* _EXERCISE PROMPT_: Starting with the line containing "replyTimeout := 1000" and going on through the line containing "epoch := epoch", return the lines of the data below exactly, and only those.

* _PROVIDED RECORDS_:

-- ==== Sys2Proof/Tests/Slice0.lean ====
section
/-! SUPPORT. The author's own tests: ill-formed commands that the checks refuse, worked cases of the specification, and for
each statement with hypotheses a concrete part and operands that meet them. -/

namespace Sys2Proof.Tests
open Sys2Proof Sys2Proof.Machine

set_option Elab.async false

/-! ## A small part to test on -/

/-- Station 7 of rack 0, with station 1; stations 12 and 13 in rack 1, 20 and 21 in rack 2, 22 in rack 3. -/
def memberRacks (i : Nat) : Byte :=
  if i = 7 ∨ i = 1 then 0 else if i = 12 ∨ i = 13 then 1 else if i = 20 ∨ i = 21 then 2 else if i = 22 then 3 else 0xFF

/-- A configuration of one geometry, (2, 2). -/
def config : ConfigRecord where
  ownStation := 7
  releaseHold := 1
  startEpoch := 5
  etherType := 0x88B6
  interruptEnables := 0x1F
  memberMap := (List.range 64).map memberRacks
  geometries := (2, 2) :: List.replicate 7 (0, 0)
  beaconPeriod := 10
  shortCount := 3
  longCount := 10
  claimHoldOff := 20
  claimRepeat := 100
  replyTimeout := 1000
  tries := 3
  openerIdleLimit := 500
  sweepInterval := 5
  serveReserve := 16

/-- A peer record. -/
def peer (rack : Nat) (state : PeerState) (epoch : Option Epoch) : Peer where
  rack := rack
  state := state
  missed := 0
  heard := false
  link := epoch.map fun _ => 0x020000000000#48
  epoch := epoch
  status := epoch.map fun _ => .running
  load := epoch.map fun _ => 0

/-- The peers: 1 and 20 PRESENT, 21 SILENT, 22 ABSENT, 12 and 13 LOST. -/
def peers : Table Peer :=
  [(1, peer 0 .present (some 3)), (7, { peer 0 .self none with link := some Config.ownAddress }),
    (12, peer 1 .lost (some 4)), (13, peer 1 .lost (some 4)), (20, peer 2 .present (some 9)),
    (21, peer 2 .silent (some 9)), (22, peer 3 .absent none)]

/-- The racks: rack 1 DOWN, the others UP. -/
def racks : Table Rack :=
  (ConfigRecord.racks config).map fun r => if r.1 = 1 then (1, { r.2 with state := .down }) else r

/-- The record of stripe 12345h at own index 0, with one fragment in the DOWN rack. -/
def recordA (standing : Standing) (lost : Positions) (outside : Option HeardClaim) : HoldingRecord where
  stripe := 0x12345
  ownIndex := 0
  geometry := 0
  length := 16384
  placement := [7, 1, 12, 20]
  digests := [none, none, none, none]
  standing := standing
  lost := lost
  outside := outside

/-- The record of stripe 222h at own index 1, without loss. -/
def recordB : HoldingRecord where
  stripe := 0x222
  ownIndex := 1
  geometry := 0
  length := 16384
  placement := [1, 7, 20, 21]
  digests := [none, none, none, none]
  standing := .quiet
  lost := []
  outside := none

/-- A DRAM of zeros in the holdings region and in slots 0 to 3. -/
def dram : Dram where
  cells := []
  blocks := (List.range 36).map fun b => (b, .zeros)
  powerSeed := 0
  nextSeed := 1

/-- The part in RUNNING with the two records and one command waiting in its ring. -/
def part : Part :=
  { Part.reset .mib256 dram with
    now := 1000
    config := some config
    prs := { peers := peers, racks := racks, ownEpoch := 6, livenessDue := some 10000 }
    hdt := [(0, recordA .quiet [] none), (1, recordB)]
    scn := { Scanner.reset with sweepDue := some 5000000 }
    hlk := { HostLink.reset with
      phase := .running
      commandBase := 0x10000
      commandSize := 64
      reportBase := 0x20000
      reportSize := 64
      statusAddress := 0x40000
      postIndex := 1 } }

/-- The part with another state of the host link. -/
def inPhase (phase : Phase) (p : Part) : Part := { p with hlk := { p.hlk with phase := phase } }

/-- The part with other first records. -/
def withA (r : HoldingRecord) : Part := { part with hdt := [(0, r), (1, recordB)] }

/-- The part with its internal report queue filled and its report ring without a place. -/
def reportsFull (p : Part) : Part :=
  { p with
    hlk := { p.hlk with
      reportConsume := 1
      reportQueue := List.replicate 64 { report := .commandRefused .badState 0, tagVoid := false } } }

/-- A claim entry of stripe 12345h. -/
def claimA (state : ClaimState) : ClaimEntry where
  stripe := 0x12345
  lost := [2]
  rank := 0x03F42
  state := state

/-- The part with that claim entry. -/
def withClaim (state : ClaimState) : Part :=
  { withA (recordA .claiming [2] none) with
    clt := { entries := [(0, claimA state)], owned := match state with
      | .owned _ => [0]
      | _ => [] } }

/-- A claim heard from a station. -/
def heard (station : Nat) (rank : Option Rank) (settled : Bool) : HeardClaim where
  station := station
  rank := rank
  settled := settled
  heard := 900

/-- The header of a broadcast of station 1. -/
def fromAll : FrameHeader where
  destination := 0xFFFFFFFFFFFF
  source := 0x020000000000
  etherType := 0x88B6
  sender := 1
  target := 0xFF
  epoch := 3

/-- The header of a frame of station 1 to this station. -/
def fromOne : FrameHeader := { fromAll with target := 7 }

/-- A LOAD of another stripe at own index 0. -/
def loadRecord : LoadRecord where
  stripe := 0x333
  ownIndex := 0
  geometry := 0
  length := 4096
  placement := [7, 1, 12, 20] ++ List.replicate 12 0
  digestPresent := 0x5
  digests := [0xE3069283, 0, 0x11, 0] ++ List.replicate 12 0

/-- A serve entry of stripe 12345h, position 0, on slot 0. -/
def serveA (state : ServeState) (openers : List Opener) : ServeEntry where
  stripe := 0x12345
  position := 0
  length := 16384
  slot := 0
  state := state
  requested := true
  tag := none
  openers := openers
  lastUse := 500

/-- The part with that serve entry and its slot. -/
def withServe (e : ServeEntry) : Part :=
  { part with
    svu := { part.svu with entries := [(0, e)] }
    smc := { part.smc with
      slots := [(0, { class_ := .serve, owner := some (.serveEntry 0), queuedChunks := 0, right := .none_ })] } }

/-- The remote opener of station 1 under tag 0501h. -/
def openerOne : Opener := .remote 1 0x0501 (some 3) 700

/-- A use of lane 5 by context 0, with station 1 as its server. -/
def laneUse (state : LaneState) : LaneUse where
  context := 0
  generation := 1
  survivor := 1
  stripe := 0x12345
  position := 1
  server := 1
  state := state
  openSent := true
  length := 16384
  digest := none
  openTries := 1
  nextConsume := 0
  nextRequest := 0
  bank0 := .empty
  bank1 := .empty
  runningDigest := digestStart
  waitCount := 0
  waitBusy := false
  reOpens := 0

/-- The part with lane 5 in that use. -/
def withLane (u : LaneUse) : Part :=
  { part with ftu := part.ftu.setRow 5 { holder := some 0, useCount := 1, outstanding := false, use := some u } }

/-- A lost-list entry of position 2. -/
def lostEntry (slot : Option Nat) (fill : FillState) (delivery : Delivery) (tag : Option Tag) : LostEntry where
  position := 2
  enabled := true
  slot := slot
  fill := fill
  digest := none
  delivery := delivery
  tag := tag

* _RESPONSE TO THE EXERCISE_:
  replyTimeout := 1000
  tries := 3
  openerIdleLimit := 500
  sweepInterval := 5
  serveReserve := 16

/-- A peer record. -/
def peer (rack : Nat) (state : PeerState) (epoch : Option Epoch) : Peer where
  rack := rack
  state := state
  missed := 0
  heard := false
  link := epoch.map fun _ => 0x020000000000#48
  epoch := epoch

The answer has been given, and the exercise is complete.